Microsoft Azure CTO Mark Russinovich, together with principal program manager overseeing "outage communications" Sami Kubba, has posted about advancing the "outage experience" – not the phrase that usually comes to mind when a cloud failure ruins your day.
Outages are "an unfortunate inevitability of the technology industry", Russinovich said.
Azure's reliability record is good – Russinovich reported in July 2019 that "Azure has operated core compute services at 99.995 percent average uptime across our global cloud infrastructure" but these global figures do not tell the whole story.
Problems with Azure MFA (Multi-Factor Authentication), for example, which suffered major outages in November 2018 and again in October 2019, have a disproportionate impact, preventing many users from using Office 365 services such as email, SharePoint and Teams.

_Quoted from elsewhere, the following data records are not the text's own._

-- ==== Sys2Proof/Laws/Frame.lean ====
section
/-! SUPPORT. Which fields each block's work at a lane frame start leaves alone, and which fields the events leave
alone. -/

namespace Sys2Proof.Machine

/-- A quantity that each act keeps is kept by acts one after the other. -/
theorem foldl_keeps {α β : Type} (g : State → β) {f : State → α → State} (h : ∀ s x, g (f s x) = g s) (l : List α)
    (s : State) : g (l.foldl f s) = g s := by
  induction l generalizing s with
  | nil => rfl
  | cons x l ih => exact (ih (f s x)).trans (h s x)

@[simp] theorem queueNotice_keeps (n : Notice) (s : State) :
      (queueNotice n s).settings = s.settings ∧ (queueNotice n s).routes = s.routes ∧ (queueNotice n s).programmes = s.programmes ∧
      (queueNotice n s).voice = s.voice ∧ (queueNotice n s).clips = s.clips ∧ (queueNotice n s).mixer = s.mixer ∧
      (queueNotice n s).emergency = s.emergency ∧ (queueNotice n s).clock = s.clock ∧ (queueNotice n s).wake = s.wake ∧
      (queueNotice n s).timer = s.timer ∧ (queueNotice n s).lanes = s.lanes ∧ (queueNotice n s).berths = s.berths ∧
      (queueNotice n s).test = s.test ∧ (queueNotice n s).counters = s.counters ∧ (queueNotice n s).orderCount = s.orderCount ∧
      (queueNotice n s).pending = s.pending := by
  simp

@[simp] theorem queueNotices_keeps (ns : List Notice) (s : State) :
      (queueNotices ns s).settings = s.settings ∧ (queueNotices ns s).routes = s.routes ∧ (queueNotices ns s).programmes = s.programmes ∧
      (queueNotices ns s).voice = s.voice ∧ (queueNotices ns s).clips = s.clips ∧ (queueNotices ns s).mixer = s.mixer ∧
      (queueNotices ns s).emergency = s.emergency ∧ (queueNotices ns s).clock = s.clock ∧ (queueNotices ns s).wake = s.wake ∧
      (queueNotices ns s).timer = s.timer ∧ (queueNotices ns s).lanes = s.lanes ∧ (queueNotices ns s).berths = s.berths ∧
      (queueNotices ns s).test = s.test ∧ (queueNotices ns s).counters = s.counters ∧ (queueNotices ns s).orderCount = s.orderCount ∧
      (queueNotices ns s).pending = s.pending := by
  simp [queueNotices_eq]

/-! ## Programme inputs -/

@[simp] theorem stall_keeps (p : ProgrammeNo) (s : State) :
      (stall p s).settings = s.settings ∧ (stall p s).routes = s.routes ∧ (stall p s).voice = s.voice ∧
      (stall p s).clips = s.clips ∧ (stall p s).mixer = s.mixer ∧ (stall p s).emergency = s.emergency ∧
      (stall p s).clock = s.clock ∧ (stall p s).wake = s.wake ∧ (stall p s).timer = s.timer ∧
      (stall p s).lanes = s.lanes ∧ (stall p s).berths = s.berths ∧ (stall p s).test = s.test ∧
      (stall p s).orderCount = s.orderCount ∧ (stall p s).pending = s.pending := by
  simp [stall]

@[simp] theorem countInterval_keeps (p : ProgrammeNo) (s : State) :
      (countInterval p s).settings = s.settings ∧ (countInterval p s).routes = s.routes ∧ (countInterval p s).voice = s.voice ∧
      (countInterval p s).clips = s.clips ∧ (countInterval p s).mixer = s.mixer ∧ (countInterval p s).emergency = s.emergency ∧
      (countInterval p s).clock = s.clock ∧ (countInterval p s).wake = s.wake ∧ (countInterval p s).timer = s.timer ∧
      (countInterval p s).lanes = s.lanes ∧ (countInterval p s).berths = s.berths ∧ (countInterval p s).test = s.test ∧
      (countInterval p s).orderCount = s.orderCount ∧ (countInterval p s).pending = s.pending := by
  unfold countInterval; dsimp only; split
  · split <;> simp
  · simp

Another example; if an individual service fails, such as Azure DevOps Pipelines, it can block application deployment, causing significant disruption to some customers while hardly registering on the global reliability numbers.
If outages cannot be altogether avoided, the least Microsoft can do is to keep its customers informed. Russinovich said the aim is to notify customers in less than 15 minutes via an automated process – using "AIOps" to detect anomalies and inform both engineers and customers. In theory, this alerting process should mean that admins get alerted to problems without needing to take matters into their own hands, for example, by searching both on Azure and on social media to see if a problem is with Azure or on the customer's side.

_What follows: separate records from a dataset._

-- ==== Sys2Proof/Tests/Slice0.lean ====
section
/-! SUPPORT. Tests. The ill-formed commands that WellFormed refuses; a few commands each on a small state, with the
results that tables and worked sequences of spec/ give; and, for each statement with hypotheses, states and operands
that meet them, clause by clause. -/

namespace Sys2Proof.Tests

open Sys2Proof Sys2Proof.Machine

/-! ## States and readings -/

/-- The part after reset, once the READY notice has been sent. -/
def idle : State := { State.reset with link := {} }

/-- The same within a lane frame. -/
def begunIdle : State := { idle with mixer := { idle.mixer with frameOpen := true } }

/-- The state that a command leaves. -/
def after (c : Instr) (s : State) : State :=
  match exec c s with
  | .next t => t
  | .fault _ => s
  | .refused _ => s

/-- The state that commands one after the other leave. -/
def run (cs : List Instr) (s : State) : State := cs.foldl (fun s c => after c s) s

/-- The result and the items of the youngest entry of the request buffer. -/
def answer (s : State) : Option (List Byte) :=
  match s.link.buffer.getLast? with
  | some e =>
    match e.state with
    | .answered r => some (r.result.code :: r.items)
    | _ => none
  | none => none

/-- The notice being sent. -/
def noticeSent (s : State) : Option Notice :=
  match s.link.sending with
  | some (.notice n) => some n
  | _ => none

/-! ## WellFormed refuses -/

def shortSlot : UpSlot := { echo := 0, status := 0, loopback := [], crc := 0 }

theorem test_refuses_short_cell : (Instr.cellArrival 1 true []).wellFormed = false := by decide
theorem test_refuses_short_slot : (Instr.upstreamSlot 0 shortSlot).wellFormed = false := by decide
theorem test_refuses_empty_run : (Instr.frameReceived []).wellFormed = false := by decide
theorem test_refuses_long_run : (Instr.frameReceived (List.replicate 1008 0)).wellFormed = false := by
  decide +kernel
theorem test_refuses_assigned_kind : (Instr.unknownRequest 0x01 0 []).wellFormed = false := by decide
theorem test_refuses_long_payload :
    (Instr.unknownRequest 0x07 0 (List.replicate 1001 0)).wellFormed = false := by decide +kernel
theorem test_refuses_15_values : (Instr.curveSet 0 (List.replicate 15 0)).wellFormed = false := by decide
theorem test_refuses_497_samples :
    (Instr.clipData 0 1 0 0 497 (List.replicate 497 0)).wellFormed = false := by decide +kernel
theorem test_refuses_length_1000 : (Instr.lengthAbove1000 0x03 0xE8).wellFormed = false := by decide

/-! ## Tables of the spec -/

/-- R177: the CRC over 0x31 to 0x39. -/
theorem test_crc : crc16 [0x31, 0x32, 0x33, 0x34, 0x35, 0x36, 0x37, 0x38, 0x39] = 0x29B1 := by decide +kernel

/-- R164: the first three test words from the seed of all ones. -/
theorem test_words : (generatorWords 3 (BitVec.allOnes 15)).1 = [2, 12, 40] := by decide +kernel

/-- R90: the table of the duck. -/
theorem test_duck : [duck 4096 2048, duck 8192 2048, duck 32767 2048, duck 32767 32767, duck 1 2048] =
    [256, 512, 2048, 32766, 0] := by decide

/-- R96: the table of the rounding. -/
theorem test_round : [roundQ15 16384, roundQ15 16383, roundQ15 (-16384), roundQ15 (-16385), roundQ15 (-49152),
    roundQ15 1073725440] = [1, 0, 0, -1, -1, 32768] := by decide

/-- R99: the table of the EMERGENCY path. -/
theorem test_emergency_out : [32767, 16384, 1, 0, -1, -32768].map (fun m => (emergencyOut (BitVec.ofInt 16 m)).toInt) =
    [32766, 16384, 1, 0, -1, -32767] := by decide

/-- R102: the table of the peak level. -/
theorem test_peak_level : [0, 1, 255, 256, 1219, 16383, 16384, 32767].map peakLevelOf =
    [0, 1, 8, 9, 11, 14, 15, 15] := by decide

/-- R121: the window from 1439 to 0 holds one minute. -/
theorem test_night_window : inWindow 1439 0 1439 = true ∧ inWindow 1439 0 0 = false ∧ inWindow 1320 390 389 = true ∧
    inWindow 1320 390 390 = false ∧ inWindow 600 600 600 = false := by decide

/-- R131: the table of due minutes. -/
theorem test_due : [dueMinute 1660 20, dueMinute 1675 20, dueMinute 30 45, dueMinute 11519 5] =
    [1640, 1655, 0, 11514] := by decide

/-- Section 5.8.1: a berth at night under a SERVICE announcement. -/
theorem test_mix_service :
    let g := gainsFor {} State.reset.mixer.curve false false true 11 15 true true (some .service)
    let y := mixSample g 16384 (12000, 11000) 9000 0 0 0
    (g.gp, g.ga, g.gsp, g.gsa) = (256, 4096, 0, 0) ∧ (y.left, y.right, y.speaker) = (1219, 1211, 0) ∧
      y.clamped = false := by decide

/-- Section 5.8.2: a SAFETY announcement at full scale clamps both headphones. -/
theorem test_mix_safety :
    let g := gainsFor {} State.reset.mixer.curve false false false 15 15 true true (some .safety)
    let y := mixSample g 16384 (-30000, -30000) (-32768) 0 0 0
    (y.left.toInt, y.right.toInt, y.speaker.toInt) = (-32768, -32768, -32767) ∧ y.clamped = true := by decide

/-! ## Commands -/

/-- R187 after reset: LOCAL and four DOWN lanes, all else 0. -/
theorem test_status : answer (after (.status 7) idle) =
    some [0, 0, 0, 0, 0, 0, 0, 0, 0, 0, 1, 1, 1, 1, 0, 0] := by decide

/-- R185: alarm filter 0 is clamped to 1, and the reply carries 1 (section 11.8). -/
theorem test_setting_set : answer (after (.settingSet 7 17 0) idle) = some [0, 17, 0, 1] := by decide

/-- Section 11.5: setting 7 is 23170 after reset. -/
theorem test_setting_get : answer (after (.settingGet 7 7) idle) = some [0, 7, 0x5A, 0x82] := by decide

/-- Section 11.8: a TAKE holds the hand-over, and a STATUS waits behind it. -/
theorem test_take_holds :
    (run [.take 5, .status 6] idle).link.buffer.map BufferEntry.state = [.inHand, .waiting] := by decide
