-- ==== Sys2Proof/Syntax.lean ====
section
/-! DEFINITION. The instructions: one constructor per row of spec/opcode_table.json, and the command by which
the caller presents one. -/

namespace Sys2Proof

/-- DeviceVariant (10_state.md R17, R19): code 0 is BASE, code 1 is EXT. Never packed into a word. -/
inductive Variant where
  | base
  | ext
  deriving DecidableEq, Repr

/-- The numeric code of a variant at its port (10_state.md R17). -/
def Variant.code : Variant → BitVec 1
  | .base => 0
  | .ext => 1

/-- The fields of word 0 (30_encoding.md R43). -/
structure W0Fields where
  int : BitVec 16
  frac : BitVec 12
  deriving DecidableEq, Repr

/-- The fields of word 1 (30_encoding.md R44). -/
structure W1Fields where
  phaseAdjust : Bool
  prescaler : BitVec 1
  phase : BitVec 12
  mod : BitVec 12
  deriving DecidableEq, Repr

/-- The fields of word 2 (30_encoding.md R45). -/
structure W2Fields where
  lowNoiseSpur : BitVec 1
  muxOut : BitVec 3
  refDoubler : Bool
  refDiv2 : Bool
  rCounter : BitVec 10
  doubleBufferR4 : Bool
  cpCurrentCode : BitVec 4
  fracModeActive : Bool
  abpNot10ns : Bool
  pdPolarity : BitVec 1
  powerDown : Bool
  cpThreeState : Bool
  counterReset : Bool
  deriving DecidableEq, Repr

/-- The fields of word 3 that both variants have (30_encoding.md R46). -/
structure W3BaseFields where
  resyncEnable : Bool
  clkDivMode : BitVec 2
  clkDivValue : BitVec 12
  deriving DecidableEq, Repr

/-- The fields of word 3 for EXT (30_encoding.md R46). -/
structure W3ExtFields where
  bsClkMode : BitVec 1
  abpCode : BitVec 1
  chargeCancel : Bool
  resyncEnable : Bool
  clkDivMode : BitVec 2
  clkDivValue : BitVec 12
  deriving DecidableEq, Repr

/-- The fields of word 4 (30_encoding.md R47). -/
structure W4Fields where
  feedbackSelect : BitVec 1
  dividerSelect : BitVec 3
  bsClkDiv : BitVec 8
  vcoPowerDown : Bool
  muteTillLockDetect : Bool
  auxOutputSelect : BitVec 1
  auxOutputEnable : Bool
  auxOutputPowerCode : BitVec 2
  outputEnable : Bool
  outputPowerCode : BitVec 2
  deriving DecidableEq, Repr

/-- The field of word 5 (30_encoding.md R48). -/
structure W5Fields where
  ldPinMode : BitVec 2
  deriving DecidableEq, Repr

/-- The instructions, in the order of the opcode table. The two operations take their inputs from
ports (30_encoding.md R40), so their constructors have no operand; a format row has its fields. -/
inductive Instr where
  | solve
  | encode
  | w0 (f : W0Fields)
  | w1 (f : W1Fields)
  | w2 (f : W2Fields)
  | w3Ext (f : W3ExtFields)
  | w3Base (f : W3BaseFields)
  | w4 (f : W4Fields)
  | w5 (f : W5Fields)
  deriving DecidableEq, Repr

/-- What the caller presents for one call: the 1-bit operation select (30_encoding.md R40), or a
register word to hand on (42_flow.md R142). -/
inductive Command where
  | op (sel : BitVec 1)
  | word (w : Word)
  deriving DecidableEq, Repr

end Sys2Proof
end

Microsoft says Service Health in the Azure portal is the place to look for outage information – presuming that the portal itself is not borked
It is here that Kubba's post revealed a key tip. The place to look, Kubba said, is in the Azure Portal under Service Health. The public Azure status page is "only used to communicate widespread outages" so likely to be ineffective in discovering what may be wrong. "Despite this, we constantly find that customers visit the Azure Status page to determine the health of services on Azure," complained Kubba – though we presume that if an outage blocks access to the portal, the Status page would then be the right place to look. In other cases, it is not much use since "more than 95 per cent of our incidents" do not appear there, according to Kubba.
A further complication is that Azure DevOps (which is where Pipelines live) is not integrated into the Azure portal, and many Azure DevOps users only hang around the DevOps portal. Therefore, there is a separate Azure DevOps status page, making this a third site that needs to be bookmarked for tracking outages.

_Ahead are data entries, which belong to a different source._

/-- Settles O39: bits [26:15] of word 1 are the phase operand. -/
theorem encodedPhaseValue : Obligations.EncodedPhaseValue := by
  unfold Obligations.EncodedPhaseValue
  intro s t W h hlast
  obtain ⟨codes, -, rfl⟩ := words_of_exec_encode h hlast
  calc (packWords s.encodeIn codes).w1.toNat / 2 ^ 15 % 2 ^ 12
      = (slice (packW1 (fieldsW1 s.encodeIn)) 15 12).toNat := (slice_toNat _ 15 12).symm
    _ = (phaseOperand s.encodeIn.phaseValid s.encodeIn.phaseValue).toNat :=
        congrArg BitVec.toNat (slice_packW1_phase _)
    _ = _ := phaseOperand_toNat _ _

/-- Settles O40: bits [22:20] of word 4 are the exponent that the divider's check has found. -/
theorem encodedDividerSelect : Obligations.EncodedDividerSelect := by
  unfold Obligations.EncodedDividerSelect
  intro s t W h hlast
  obtain ⟨codes, hcodes, rfl⟩ := words_of_exec_encode h hlast
  have select : (packWords s.encodeIn codes).w4.toNat / 2 ^ 20 % 8 = codes.dividerSelect.toNat :=
    calc (packWords s.encodeIn codes).w4.toNat / 2 ^ 20 % 8
        = (slice (packW4 (fieldsW4 s.encodeIn codes)) 20 3).toNat := (slice_toNat _ 20 3).symm
      _ = codes.dividerSelect.toNat := congrArg BitVec.toNat (slice_packW4_dividerSelect _)
  rw [select]
  exact (dividerSelect_of_lookupCodes hcodes).1

end Sys2Proof.Machine
end

section
/-! PROOFS. SOLVE's steps as 40_divider_solver.md states them: the functions of steps 1 to 5 compute the
values that `SolveStarts` and `SolveReaches` name, each check that fails ends SOLVE with its error, and a
solution is returned exactly where every check passes (R71 to R82). -/

namespace Sys2Proof.Machine

open Sys2Proof

/-! ## How SOLVE ends, by what its steps answer -/

theorem exec_solve_of_ok {s : State} {sol : DividerSolution}
    (h : solveOp s.config s.solveIn = .ok sol) :
    exec .solve s = .next { s with last := .solved sol } := by
  rw [exec_solve_eq, solveResult, h]
  rfl

theorem exec_solve_of_error {s : State} {e : ConfigError}
    (h : solveOp s.config s.solveIn = .error e) :
    exec .solve s = .next { s with last := .failed (.invalidConfiguration e) } := by
  rw [exec_solve_eq, solveResult, h]
  rfl

theorem solveOp_of_exec_solve {s t : State} {sol : DividerSolution} (h : exec .solve s = .next t)
    (hlast : t.last = .solved sol) : solveOp s.config s.solveIn = .ok sol := by
  obtain ⟨sol', hsol, rfl⟩ | ⟨e, -, rfl⟩ := (execSolve_eq_next_iff s t).mp h
  · obtain rfl : sol' = sol := OpResult.solved.inj hlast
    exact hsol
  · cases hlast

/-! ## Steps 1 and 2, 40_divider_solver.md R71 to R73 -/

theorem solveStarts_iff (s : State) (pfd : Rat) (k : Nat) :
    SolveStarts s pfd k ↔
      s.solveIn.rCounter ≠ 0 ∧ s.solveIn.refFreq.mhz ≠ 0 ∧ pfd = pfdOf s.solveIn
        ∧ dividerExponent s.config.lowFreqPolicy s.solveIn.targetFreq.mhz = some k := by
  rw [dividerExponent_eq_some_iff]
  constructor
  · rintro ⟨hr, hf, hpfd, hk⟩
    exact ⟨hr, hf, hpfd, hk⟩
  · rintro ⟨hr, hf, hpfd, hk⟩
    exact ⟨hr, hf, hpfd, hk⟩

theorem SolveStarts.pfd_pos {s : State} {pfd : Rat} {k : Nat} (h : SolveStarts s pfd k) :
    0 < pfd := by
  obtain ⟨hr, hf, rfl, -⟩ := (solveStarts_iff s pfd k).mp h
  exact pfdOf_pos s.solveIn hr hf

theorem SelectsDivider.le_six {policy : LowFreqPolicy} {target : Rat} {k : Nat}
    (h : SelectsDivider policy target k) : k ≤ 6 := by
  obtain ⟨hk, -⟩ | ⟨-, rfl, -⟩ := h
  · exact hk
  · exact le_refl 6

/-- The dividers of 40_divider_solver.md R73 fit in the 7 bits of the result. -/
theorem outputDivider_toNat {k : Nat} (h : k ≤ 6) : (BitVec.ofNat 7 (2 ^ k)).toNat = 2 ^ k := by
  have small : 2 ^ k ≤ 2 ^ 6 := Nat.pow_le_pow_right (by decide) h
  rw [BitVec.toNat_ofNat, Nat.mod_eq_of_lt (by omega)]

theorem solveOp_of_undefined (c : Config) {p : SolveInputs}
    (h : p.rCounter = 0 ∨ p.refFreq.mhz = 0) : solveOp c p = .error ⟨.pfdUndefined, none⟩ :=
  if_pos h

theorem solveOp_of_tooLow {c : Config} {p : SolveInputs} (hr : p.rCounter ≠ 0)
    (hf : p.refFreq.mhz ≠ 0) (h : dividerExponent c.lowFreqPolicy p.targetFreq.mhz = none) :
    solveOp c p = .error ⟨.freqTooLow, some p.targetFreq.mhz⟩ := by
  rw [solveOp, if_neg (not_or.mpr ⟨hr, hf⟩), h]

theorem solveOp_of_starts {s : State} {pfd : Rat} {k : Nat} (h : SolveStarts s pfd k) :
    solveOp s.config s.solveIn = solveFrom s.config s.solveIn pfd k := by
  obtain ⟨hr, hf, rfl, hk⟩ := (solveStarts_iff s pfd k).mp h
  rw [solveOp, if_neg (not_or.mpr ⟨hr, hf⟩), hk]

/-- The least exponent is found between two neighbouring thresholds of 40_divider_solver.md R73. -/
theorem dividerExponent_of_between (policy : LowFreqPolicy) {target : Rat} {k : Nat} (hk : k < 6)
    (low : 2200 / 2 ^ (k + 1) ≤ target) (high : target < 2200 / 2 ^ k) :
    dividerExponent policy target = some (k + 1) := by
  rw [dividerExponent_eq_some_iff]
  refine .inl ⟨hk, low, fun j hj => high.trans_le ?_⟩
  have antitone : (2 : Rat) ^ j ≤ 2 ^ k := pow_le_pow_right₀ one_le_two (Nat.lt_succ_iff.mp hj)
  exact div_le_div_of_nonneg_left (by norm_num) (by positivity) antitone

/-! ## Steps 3 to 5, 40_divider_solver.md R74 to R78 -/

theorem feedbackN_eq (p : SolveInputs) (k : Nat) (pfd : Rat) :
    feedbackN p k pfd = p.targetFreq.mhz * (if p.feedbackSelect = 1 then 2 ^ k else 1) / pfd := by
  unfold feedbackN
  split_ifs
  · rfl
  · rw [mul_one]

There is another issue, which is the flow of information from admins to end users, who most likely do not even know that a service or part of a service is running on Azure. They are the ones whose work is affected so this is a matter for admins to work out, configuring service health alerts so that the right people get the message, and then translating that into effective communication with end users.
Kubba also said that "reliability is a shared responsibility", observing that the customer can reduce or remove the impact of outages by architecting reliable applications. It is a nuanced issue. If a customer were to run a business-critical application on a single virtual machine (VM), and it goes down, then the customer is to blame for not using an appropriate architecture; but that would not make it OK for Microsoft to host an unreliable VM service. ®